Despite the similarities between these mathematical terms, they are different from each other.
Covariance is when two variables vary with each other, whereas Correlation is when the change in one variable results in the change in another variable.
In this article, we will try to define the terms correlation and covariance matrices, talk about covariance vs correlation, and understand the application of both terms.
Introduction To The Concept
Covariance and correlation are key concepts in statistics, helping us understand how two variables interact. Here’s a simple breakdown:
Covariance: This measures how two variables change together.
- Positive covariance: Both variables tend to increase or decrease together.
- Negative covariance: The variables tend to move in opposite directions.
- Zero covariance: The variables do not relate to each other.
Correlation: This describes the strength and direction of a relationship between two variables, ranging from -1 to 1.

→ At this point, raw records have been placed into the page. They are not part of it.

/-! ## A reading of known bits -/

/-- Where the bits to be read begin with `bits`, the reading takes those and answers `a`. -/
def Reader.Reads {α : Type} (x : Reader α) (bits : List Bool) (a : α) : Prop :=
  ∀ ⦃r : BitSource⦄ ⦃rest : List Bool⦄, r.Tidy → r.bits = bits ++ rest →
    ∃ q, x r = .ok a q ∧ r.Consumed q bits.length

section
variable {α β : Type}

theorem reads_pure (a : α) : (Reader.pure a).Reads [] a := fun r _ hr _ => ⟨r, rfl, .zero hr⟩

theorem reads_bind {x : Reader α} {f : α → Reader β} {u v : List Bool} {a : α} {b : β}
    (hx : x.Reads u a) (hf : (f a).Reads v b) : (x.bind f).Reads (u ++ v) b := by
  intro r rest hr hbits
  rw [List.append_assoc] at hbits
  obtain ⟨p, hp, hfirst⟩ := hx hr hbits
  obtain ⟨q, hq, hthen⟩ := hf hfirst.tidy (by rw [hfirst.stream, hbits, List.drop_left])
  exact ⟨q, Reader.bind_ok.mpr ⟨a, p, hp, hq⟩, by
    rw [List.length_append]
    exact hfirst.trans hthen⟩

/-- A reading whose value is only converted. -/
theorem reads_bind_pure {x : Reader α} {u : List Bool} {a : α} (g : α → β) (hx : x.Reads u a) :
    (x.bind fun a => .pure (g a)).Reads u (g a) := by
  simpa only [List.append_nil] using reads_bind (f := fun a => .pure (g a)) hx (reads_pure (g a))

theorem reads_ite_pos {c : Prop} {_ : Decidable c} {x y : Reader α} {u : List Bool} {a : α} (hc : c)
    (hx : x.Reads u a) : (if c then x else y).Reads u a := by
  rw [if_pos hc]
  exact hx

theorem reads_ite_neg {c : Prop} {_ : Decidable c} {x y : Reader α} {u : List Bool} {a : α}
    (hc : ¬ c) (hy : y.Reads u a) : (if c then x else y).Reads u a := by
  rw [if_neg hc]
  exact hy

/-- Readings in a row. -/
theorem reads_times {x : Reader α} (bits : α → List Bool) (as : List α)
    (h : ∀ a ∈ as, x.Reads (bits a) a) : (Reader.times as.length x).Reads (as.flatMap bits) as := by
  induction as with
  | nil => exact reads_pure []
  | cons a as ih =>
    obtain ⟨ha, has⟩ := List.forall_mem_cons.mp h
    exact reads_bind ha (reads_bind_pure _ (ih has))

end

theorem reads_rd {n v : Nat} (hn : n ≤ 32) (hv : v < 2 ^ n) : (rd n).Reads (natToBits n v) v := by
  intro r rest hr hbits
  obtain ⟨w, q, hq, hw, hwbits, hcons⟩ := rd_consumed hr hn (by rw [hbits]; simp)
  rw [hbits, List.take_left' (natToBits_length n v)] at hwbits
  have heq := natToBits_inj hwbits
  rw [Nat.mod_eq_of_lt hw, Nat.mod_eq_of_lt hv] at heq
  exact ⟨q, heq ▸ hq, by rwa [natToBits_length]⟩

theorem reads_bit (b : Bool) : (rd 1).Reads [b] b.toNat := by
  cases b with
  | true => exact reads_rd (v := 1) (by decide) (by decide)
  | false => exact reads_rd (v := 0) (by decide) (by decide)

/-! ## Bits of fields -/

@[simp] theorem fieldBits_nil : fieldBits [] = [] := rfl

theorem fieldBits_cons (f : BitField) (fs : List BitField) :
    fieldBits (f :: fs) = natToBits f.1 f.2.toNat ++ fieldBits fs := List.flatMap_cons

theorem fieldBits_singleton (f : BitField) : fieldBits [f] = natToBits f.1 f.2.toNat := by
  rw [fieldBits_cons, fieldBits_nil, List.append_nil]

theorem fieldBits_flatMap {α : Type} (l : List α) (g : α → List BitField) :
    fieldBits (l.flatMap g) = l.flatMap fun a => fieldBits (g a) := List.flatMap_assoc

theorem fieldBits_map {α : Type} (l : List α) (g : α → BitField) :
    fieldBits (l.map g) = l.flatMap fun a => natToBits (g a).1 (g a).2.toNat := by
  rw [fieldBits, List.flatMap_map]

/-- A word holds the low bits of a number. -/
theorem natToBits_toNat_ofNat {n w : Nat} (hn : n ≤ w) (v : Nat) :
    natToBits n (BitVec.ofNat w v).toNat = natToBits n v := by
  refine natToBits_congr ?_
  rw [BitVec.toNat_ofNat, Nat.mod_mod_of_dvd _ (Nat.pow_dvd_pow 2 hn)]
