-- ==== Sys2Proof/Machine/Step.lean ====
section
/-! DEFINITION. The step, and how the host places a command word for it. -/

namespace Sys2Proof.Machine

/-- One step: the next event, of whichever agent it is (R11, R211). -/
def step (s : State) : Host.Outcome State Fault Refusal := handle s.nextEvent s.dropEvent

/-- The command word `w` written to CMD by the very next step. -/
def State.withFetchWord (s : State) (nbits w : Nat) : State := s.placeCommand (BitVec.ofNat 32 (w % 2 ^ nbits))

end Sys2Proof.Machine
end

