-- ==== Sys2Proof/Safety.lean ====
section
/-! DEFINITION. The terms claims are stated in: runs under a given schedule, what a step list sends and how long it
waits, the invariants of the block, and when a run has ended. -/

namespace Sys2Proof

/-- A pin driven to 1 (R34). -/
def Level.isHigh : Level → Bool
  | .z => false
  | .lo => false
  | .hi => true

end Sys2Proof

namespace Sys2Proof.Machine

/-- `expand(op, w)` (R33): the step list a command starts, over the parameters and the message. -/
def expand (p : Params) (msg : List Byte) : Instr → List MicroStep
  | .init _ => initSteps p
  | .writeLine f => writeLineSteps p msg f
  | .clear _ => clearSteps p
  | .animLeft f => animLeftSteps p msg f
  | .animRight f => animRightSteps p msg f
  | .animDown f => animDownSteps p msg f
  | .shutdown _ => shutdownSteps p
  | .transmit f => transmitSteps p f

/-- The INITED that a command needs (R203): INIT wants 0, every other 1. -/
def wantsInited : Instr → Bool
  | .init _ => false
  | .writeLine _ => true
  | .clear _ => true
  | .animLeft _ => true
  | .animRight _ => true
  | .animDown _ => true
  | .shutdown _ => true
  | .transmit _ => true

/-- Two commands of one opcode that agree on the fields it uses (R81). INIT's AUTOCFG is accepted and ignored (R87). -/
def sameUsedFields (i j : Instr) : Prop :=
  i.opcode = j.opcode ∧
    match i with
    | .init _ => True
    | .writeLine f => f.line = j.fields.line ∧ f.style = j.fields.style
    | .clear _ => True
    | .animLeft f => f.line = j.fields.line
    | .animRight f => f.line = j.fields.line
    | .animDown f => f.style = j.fields.style ∧ f.trail = j.fields.trail ∧ f.nlines = j.fields.nlines
    | .shutdown _ => True
    | .transmit f => f.value = j.fields.value ∧ f.mode = j.fields.mode

/-- The remaining steps of SEQ (R33). -/
def State.steps (s : State) : List MicroStep :=
  match s.seq with
  | .idle => []
  | .running _ _ steps => steps

/-- The events of a list one after the other (R211), stopping at the first stop. -/
def runEvents : List Event → State → Host.Outcome State Fault Refusal
  | [], s => .next s
  | ev :: evs, s =>
    match handle ev s with
    | .next t => runEvents evs t
    | .fault r => .fault r
    | .refused r => .refused r

/-- The pin-update event of a micro-step (R35). -/
def MicroStep.updates : MicroStep → List PinUpdate
  | .pin w => [.write w]
  | .wait _ => []
  | .configurePins => [.configure]
  | .backlightReady => [.write (.bl true)]
  | .backlightOff => [.write (.bl false)]
  | .releasePins => [.release]
  | .setInited _ => []
  | .setI _ => []
  | .setK _ => []
  | .setAcc _ => []
  | .done => []

/-- The pin-update events of a step list, oldest first. -/
def updatesOf (steps : List MicroStep) : List PinUpdate := steps.flatMap MicroStep.updates

/-- A micro-step the pins or the time can show: not a write of I, K or ACC. -/
def MicroStep.isVisible : MicroStep → Bool
  | .setI _ => false
  | .setK _ => false
  | .setAcc _ => false
  | .pin _ => true
  | .wait _ => true
  | .configurePins => true
  | .backlightReady => true
  | .backlightOff => true
  | .releasePins => true
  | .setInited _ => true
  | .done => true

/-- The events of RS, E and D, and of all pins at once; the toggler never performs one (R175). -/
def PinUpdate.isDisplay : PinUpdate → Bool
  | .write (.rs _) => true
  | .write (.e _) => true
  | .write (.d _) => true
  | .write (.bl _) => false
  | .configure => true
  | .release => true

/-- The pin-update events of the trace so far, oldest first. -/
def State.sent (s : State) : List PinUpdate := s.trace.reverse.map PinEvent.update

/-- Those of them that concern the display pins. -/
def State.sentDisplay (s : State) : List PinUpdate := s.sent.filter PinUpdate.isDisplay

/-- The ticks a micro-step waits at least (R101). -/
def MicroStep.ticks : MicroStep → Nat
  | .wait n => n.toNat
  | .pin _ => 0
  | .configurePins => 0
  | .backlightReady => 0
  | .backlightOff => 0
  | .releasePins => 0
  | .setInited _ => 0
  | .setI _ => 0
  | .setK _ => 0
  | .setAcc _ => 0
  | .done => 0

/-- The sum of a step list's `Wait` loads (R240). -/
def waitTicks (steps : List MicroStep) : Nat := (steps.map MicroStep.ticks).sum

/-- The number of rises of E in a step list; each byte is two (R103, R132). -/
def ePulses (steps : List MicroStep) : Nat := steps.count (.pin (.e true))

/-- The number of pin events of a step list (R110). -/
def pinEvents (steps : List MicroStep) : Nat := (updatesOf steps).length

/-- A schedule without slack: each micro-step at once, each `Wait(N)` exactly N ticks (95_test_vectors.md). -/
def zeroSlack : List MicroStep → List Event
  | [] => []
  | m :: rest => .sequencer false :: (List.replicate m.ticks .tick ++ zeroSlack rest)

/-- An event of any agent, RESET left alone. -/
def isAgent : Event → Bool
  | .tick => true
  | .sequencer _ => true
  | .edge _ => true
  | .host => true
  | .setReset _ => false

/-- A schedule that is fair to the tick and to the sequencer: each comes up again and again (R102). -/
def fairSchedule (sched : Nat → Event) : Prop :=
  (∀ n, ∃ m, n ≤ m ∧ sched m = .tick) ∧ ∀ n, ∃ m b, n ≤ m ∧ sched m = .sequencer b

/-- The least time that has passed since each kind of change, as a step list is gone through (R107). -/
structure StrobeClock where
  eHigh : Bool
  sinceData : Nat
  sinceRise : Nat
  sinceFall : Nat
deriving DecidableEq, Repr

/-- `n` ticks pass. -/
def StrobeClock.pass (n : Nat) (c : StrobeClock) : StrobeClock :=
  { c with sinceData := c.sinceData + n, sinceRise := c.sinceRise + n, sinceFall := c.sinceFall + n }

/-- RS or D may change: E is low and fell at least T_SETTLE ago (R107). -/
def StrobeClock.dataMayChange (p : Params) (c : StrobeClock) : Bool := !c.eHigh && decide (p.tSettle.toNat ≤ c.sinceFall)

/-- R107 on a step list: RS and D stand still from T_SETTLE before E rises to T_SETTLE after it falls, E is high for
T_PULSE and low for twice T_SETTLE between two pulses. -/
def strobesTimed (p : Params) (c : StrobeClock) : List MicroStep → Bool
  | [] => true
  | .pin (.rs _) :: rest => c.dataMayChange p && strobesTimed p { c with sinceData := 0 } rest
  | .pin (.d _) :: rest => c.dataMayChange p && strobesTimed p { c with sinceData := 0 } rest
  | .pin (.e true) :: rest =>
    !c.eHigh && decide (p.tSettle.toNat ≤ c.sinceData) && decide (2 * p.tSettle.toNat ≤ c.sinceFall)
      && strobesTimed p { c with eHigh := true, sinceRise := 0 } rest
  | .pin (.e false) :: rest =>
    c.eHigh && decide (p.tPulse.toNat ≤ c.sinceRise) && strobesTimed p { c with eHigh := false, sinceFall := 0 } rest
  | .pin (.bl _) :: rest => strobesTimed p c rest
  | .wait n :: rest => strobesTimed p (c.pass n.toNat) rest
  | .configurePins :: rest => c.dataMayChange p && strobesTimed p { c with sinceData := 0 } rest
  | .backlightReady :: rest => strobesTimed p c rest
  | .backlightOff :: rest => strobesTimed p c rest
  | .releasePins :: rest => c.dataMayChange p && strobesTimed p { c with sinceData := 0 } rest
  | .setInited _ :: rest => strobesTimed p c rest
  | .setI _ :: rest => strobesTimed p c rest
  | .setK _ :: rest => strobesTimed p c rest
  | .setAcc _ :: rest => strobesTimed p c rest
  | .done :: rest => c.dataMayChange p && strobesTimed p c rest

/-- Where a step list begins: E low, and down for at least T_SETTLE. -/
def StrobeClock.start (p : Params) : StrobeClock :=
  { eHigh := false, sinceData := 0, sinceRise := 0, sinceFall := p.tSettle.toNat }

/-- A step list is legal from a point of the block's life: pins are written only while configured, the backlight pin by
the sequencer only while the toggler is off, the pins are released only with the toggler off, and the list ends with one
`Done` at which INITED, TOG_EN and PINCFG agree and E is low (R24, R32, R36, R103, R173). -/
def staged (configured togEn inited eHigh : Bool) : List MicroStep → Bool
  | [] => false
  | .pin (.rs _) :: rest => configured && staged configured togEn inited eHigh rest
  | .pin (.d _) :: rest => configured && staged configured togEn inited eHigh rest
  | .pin (.e b) :: rest => configured && staged configured togEn inited b rest
  | .pin (.bl _) :: rest => configured && !togEn && staged configured togEn inited eHigh rest
  | .wait _ :: rest => staged configured togEn inited eHigh rest
  | .configurePins :: rest => !configured && !togEn && staged true togEn inited false rest
  | .backlightReady :: rest => configured && staged configured true inited eHigh rest
  | .backlightOff :: rest => configured && staged configured false inited eHigh rest
  | .releasePins :: rest => configured && !togEn && staged false togEn inited false rest
  | .setInited b :: rest => staged configured togEn b eHigh rest
  | .setI _ :: rest => staged configured togEn inited eHigh rest
  | .setK _ :: rest => staged configured togEn inited eHigh rest
  | .setAcc a :: rest => decide (a.length ≤ Config.msgCap) && staged configured togEn inited eHigh rest
  | .done :: rest => rest.isEmpty && inited == togEn && togEn == configured && !eHigh

/-- PINCFG as a bit (R36). -/
def PinCfg.isConfigured : PinCfg → Bool
  | .released => false
  | .configured => true

/-- MSG_BUF is in canonical form, MSG_LEN is at most MSG_CAP and ACC holds at most MSG_CAP bytes (R27, R37). -/
def State.messageOk (s : State) : Prop :=
  s.msgBuf.wf = true ∧ s.msgLen.toNat ≤ Config.msgCap ∧ s.animAcc.length ≤ Config.msgCap

/-- Idle and not faulted, no delay runs, and INITED, TOG_EN and PINCFG agree; running, SEQ holds a command word, its own
opcode, and a step list that is legal where the block stands (R24, R33, R101). -/
def State.sequencerOk (s : State) : Prop :=
  match s.seq with
  | .idle =>
    s.fault = false →
      s.dly = 0#32 ∧ (s.pincfg = .configured ↔ s.inited = true) ∧ s.togEn = s.inited ∧ s.pins.e ≠ .hi
  | .running op w steps =>
    s.fault = false ∧ (∃ i, decode w = .ok i ∧ i.opcode = op)
      ∧ staged s.pincfg.isConfigured s.togEn s.inited s.pins.e.isHigh steps = true

/-- While the block is not faulted: released pins are Z, configured ones are driven, the edge source is armed exactly
while they are configured, and while TOG_EN = 1 the BL pin shows BL_STATE and the pins are configured (R34, R36, R173).
While it is faulted the toggler is off (R213). That BTN_CFG is absent while the pins are released is the model's choice at
reset (log 9), and for the pull setting everywhere (log 17). -/
def State.pinsOk (s : State) : Prop :=
  (s.fault = true → s.togEn = false)
    ∧ (s.fault = false →
        (s.pincfg = .released → s.pins = Pins.released ∧ s.btnCfg = none ∧ s.togEn = false)
        ∧ (s.pincfg = .configured →
            (s.pins.rs ≠ .z ∧ s.pins.e ≠ .z ∧ s.pins.d0 ≠ .z ∧ s.pins.d1 ≠ .z ∧ s.pins.d2 ≠ .z ∧ s.pins.d3 ≠ .z
              ∧ s.pins.bl ≠ .z) ∧ s.btnCfg ≠ none)
        ∧ (s.togEn = true → s.pins.bl = Level.ofBool s.blState))

/-- While RESET is asserted every piece of state holds its reset value (R230). -/
def State.resetHeld (s : State) : Prop := s.resetPort = true → s = s.enterReset

/-- The invariant of the block. -/
def State.Inv (s : State) : Prop := s.messageOk ∧ s.sequencerOk ∧ s.pinsOk ∧ s.resetHeld

/-- R241: the host has performed its last operation, BUSY = 0 and FAULT = 0. -/
def State.runEnded (s : State) : Prop := s.program = [] ∧ s.busy = false ∧ s.fault = false

/-- R235: T_SETTLE and T_PULSE each last at least 50 microseconds at F_TICK. The block cannot check it. -/
def timingOk (p : Params) : Prop :=
  0 < p.fTick ∧ 50 * p.fTick ≤ p.tSettle.toNat * 1000000 ∧ 50 * p.fTick ≤ p.tPulse.toNat * 1000000

/-- The row addresses are distinct 20-byte ranges of `set address` commands, as those of the default are (R75). A range
that wraps past DDRAM[127] is admitted (log 18). -/
def rowsApart (p : Params) : Prop :=
  (∀ line, (p.lineAddr.get line).getLsbD 7 = true)
    ∧ ∀ a b : Line, a ≠ b → ∀ i j : Nat, i < Config.width → j < Config.width →
      rowBase p a + BitVec.ofNat 7 i ≠ rowBase p b + BitVec.ofNat 7 j

end Sys2Proof.Machine
end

- Correlation of -1: Perfect negative correlation; as one variable increases, the other decreases.
- Correlation of 1: Perfect positive correlation; as one variable increases, the other also increases.
- Correlation of 0: No relationship between the variables.
Correlation is calculated as the covariance of the two variables divided by the product of their standard deviations. This helps us understand the degree to which these variables deviate from their expected value or how they can deviate together.
So, now you can understand the difference between Covariance vs Correlation.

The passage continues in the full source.